Во время моего путешествия он меня встретил в Алма-Ате, куда к тому времени уехал, сам купил билеты на самолет (мне бы, конечно, билет не продали), и мы полетели в Караганду, где он меня выдавал за «товарища из Белоруссии». Это было вскоре после XX съезда, и в Караганде внутри города еще была неубранная проволока, стояли пустые вышки. Он меня познакомил со своим другом, вместе с которым работал в шахте, – молодой человек, русский немец, не знавший немецкого и увлекавшийся Есениным. Но он был немцем, и за это его сослали. У него был знакомый, у того была машина. И они меня возили по городу, показывая как бы разные пласты советской цивилизации: вот эту часть города строили кулаки, а эту – латыши, эстонцы, поляки, а эту – уже немецкие военнопленные…

Я тогда еще верил, что можно то, что было, исправить и начать жить по-другому. Я, конечно, не мог придумать такое название, какое потом чехи придумали: социализм с человеческим лицом, – но именно это я имел в виду.

Летом 56-го мы вернулись в Польшу, меня взяли в одну редакцию литературного еженедельника, и мы с друзьями в этой редакции пытались переделывать наш польский социализм. Нам казалось, что это возможно.

Пришла осень 56-го, и наступил так называемый «польский октябрь». На волне рабочих демонстраций пришло новое руководство партии, с освобожденным из заключения Гомулкой, и верилось, что начнется что-то иное. Уехали домой советские генералы, которые в польских мундирах руководили нашей армией с Рокоссовским во главе. Судили некоторых людей из польской госбезопасности. Воцарилось нечто вроде гласности, печатали разные еретические статьи… Это продолжалось, к сожалению, недолго.

Кстати, когда я работал в той редакции, приехала делегация советских писателей и они – во главе с Александром Чаковским – нас навестили. Им очень не нравилось то, что происходило в Польше, в том числе то, что печаталось в нашей газете, и Чаковский, сидя у нас в редакции и поигрывая подтяжками, говорил: «Как вы не понимаете, что мы не можем равнодушно смотреть на то, что у вас происходит? Представьте себе: мать и отец, у которых есть дочь, и вдруг эта дочь начинает себя аморально вести… Вот таково и наше отношение к Польше». Конечно, я мог слушать откровения Чаковского и ему подобных со снисхождением, потому что я знал уже тогда в Советском Союзе людей, у которых были другие взгляды и на нас, и на самих себя.
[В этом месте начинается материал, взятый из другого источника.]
@[simp] theorem cat_rep_at19 (z : BitVec 10) (b a d : BitVec 3) (c : BitVec 6) {lo k : Nat} (h1 : 19 ≤ lo) (h2 : lo + k ≤ 22) :
    BitVec.extractLsb' lo k (z ++ b ++ a ++ d ++ c ++ 0x77#7 : BitVec 32) = BitVec.extractLsb' (lo - 19) k (b) := by
  erw [BitVec.extractLsb'_append_eq_of_le (by omega)]
  erw [BitVec.extractLsb'_append_eq_of_le (by omega)]
  erw [BitVec.extractLsb'_append_eq_of_le (by omega)]
  erw [BitVec.extractLsb'_append_eq_of_le (by omega)]
  erw [BitVec.extractLsb'_append_eq_of_add_le (by omega)]
  congr 1

@[simp] theorem cat_rep_at22 (z : BitVec 10) (b a d : BitVec 3) (c : BitVec 6) {lo k : Nat} (h1 : 22 ≤ lo) :
    BitVec.extractLsb' lo k (z ++ b ++ a ++ d ++ c ++ 0x77#7 : BitVec 32) = BitVec.extractLsb' (lo - 22) k (z) := by
  erw [BitVec.extractLsb'_append_eq_of_le (by omega)]
  erw [BitVec.extractLsb'_append_eq_of_le (by omega)]
  erw [BitVec.extractLsb'_append_eq_of_le (by omega)]
  erw [BitVec.extractLsb'_append_eq_of_le (by omega)]
  erw [BitVec.extractLsb'_append_eq_of_le (by omega)]
  congr 1

@[simp] theorem cat_ord_at0 (x : BitVec 6) (o : BitVec 3) {lo k : Nat} (h2 : lo + k ≤ 3) :
    BitVec.extractLsb' lo k (x ++ o : BitVec 9) = BitVec.extractLsb' lo k (o) := by
  erw [BitVec.extractLsb'_append_eq_of_add_le (by omega)]

@[simp] theorem cat_ord_at3 (x : BitVec 6) (o : BitVec 3) {lo k : Nat} (h1 : 3 ≤ lo) :
    BitVec.extractLsb' lo k (x ++ o : BitVec 9) = BitVec.extractLsb' (lo - 3) k (x) := by
  erw [BitVec.extractLsb'_append_eq_of_le (by omega)]

@[simp] theorem cat_scope_at0 (x : BitVec 3) (o : BitVec 2) {lo k : Nat} (h2 : lo + k ≤ 2) :
    BitVec.extractLsb' lo k (x ++ o : BitVec 5) = BitVec.extractLsb' lo k (o) := by
  erw [BitVec.extractLsb'_append_eq_of_add_le (by omega)]

@[simp] theorem cat_scope_at2 (x : BitVec 3) (o : BitVec 2) {lo k : Nat} (h1 : 2 ≤ lo) :
    BitVec.extractLsb' lo k (x ++ o : BitVec 5) = BitVec.extractLsb' (lo - 2) k (x) := by
  erw [BitVec.extractLsb'_append_eq_of_le (by omega)]

@[simp] theorem cat_bqb_at0 (x : BitVec 4) (o : BitVec 1) {lo k : Nat} (h2 : lo + k ≤ 1) :
    BitVec.extractLsb' lo k (x ++ o : BitVec 5) = BitVec.extractLsb' lo k (o) := by
  erw [BitVec.extractLsb'_append_eq_of_add_le (by omega)]

@[simp] theorem cat_bqb_at1 (x : BitVec 4) (o : BitVec 1) {lo k : Nat} (h1 : 1 ≤ lo) :
    BitVec.extractLsb' lo k (x ++ o : BitVec 5) = BitVec.extractLsb' (lo - 1) k (x) := by
  erw [BitVec.extractLsb'_append_eq_of_le (by omega)]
– А с кем, кроме Коржавина, вы подружились здесь, учась в аспирантуре Литературного института?

– Слава Богу, в жизни не все происходит по плану властей предержащих. Думаю, что Литературный институт был создан для того, чтобы создать слой литературных чиновников: приезжали люди из провинции, а по окончании этого института они должны были вернуться к себе и стать лояльными деятелями местных отделений Союза писателей. В какой-то мере так и получалось. Но было и много неожиданного. При мне учились в институте такие незаурядные люди, как Юнна Мориц, Геннадий Айги, Лина Костенко с Украины, еще Роберт Рождественский, Фазиль Искандер, Евтушенко, замечательный поэт из Армении Паруйр Севак…

– Он трагически погиб в 1971 году.

– Знаю, знаю. Сколько людей погибло! Был такой человек – вам даже, наверное, имя его неизвестно, а какой он был талантливый… Лет в двадцать спился и покончил с собой. Володя Морозов. Недавно, несколько лет назад, Евтушенко напечатал такие примерно стихи: «Кто помнит Володю Морозова? Наверное, Виктор помнит, наверное, Роберт помнит…» Да, я действительно его помню. Это был красивый мальчик есенинского типа, необычайно талантливый. Погиб. Много людей погибло.

Еще я тогда подружился с Володей Соколовым. Его я встретил через тридцать лет – и было так, будто мы вчера попрощались. Мы стали за эти годы независимо друг от друга похожим образом смотреть на окружающий нас мир.

– А вы уже тогда, в 50-е, оценили диковинную поэтику упомянутого вами Геннадия Лиги?

– Нет, тогда я его стихов не знал. Вообще надо сказать, что в институте отношение к «представителям малых народов» было несколько пренебрежительное. Что-то они писали, кто-то делал подстрочники, стихи читались по подстрочникам – и было трудно различить, кто действительно талантлив, кто нет.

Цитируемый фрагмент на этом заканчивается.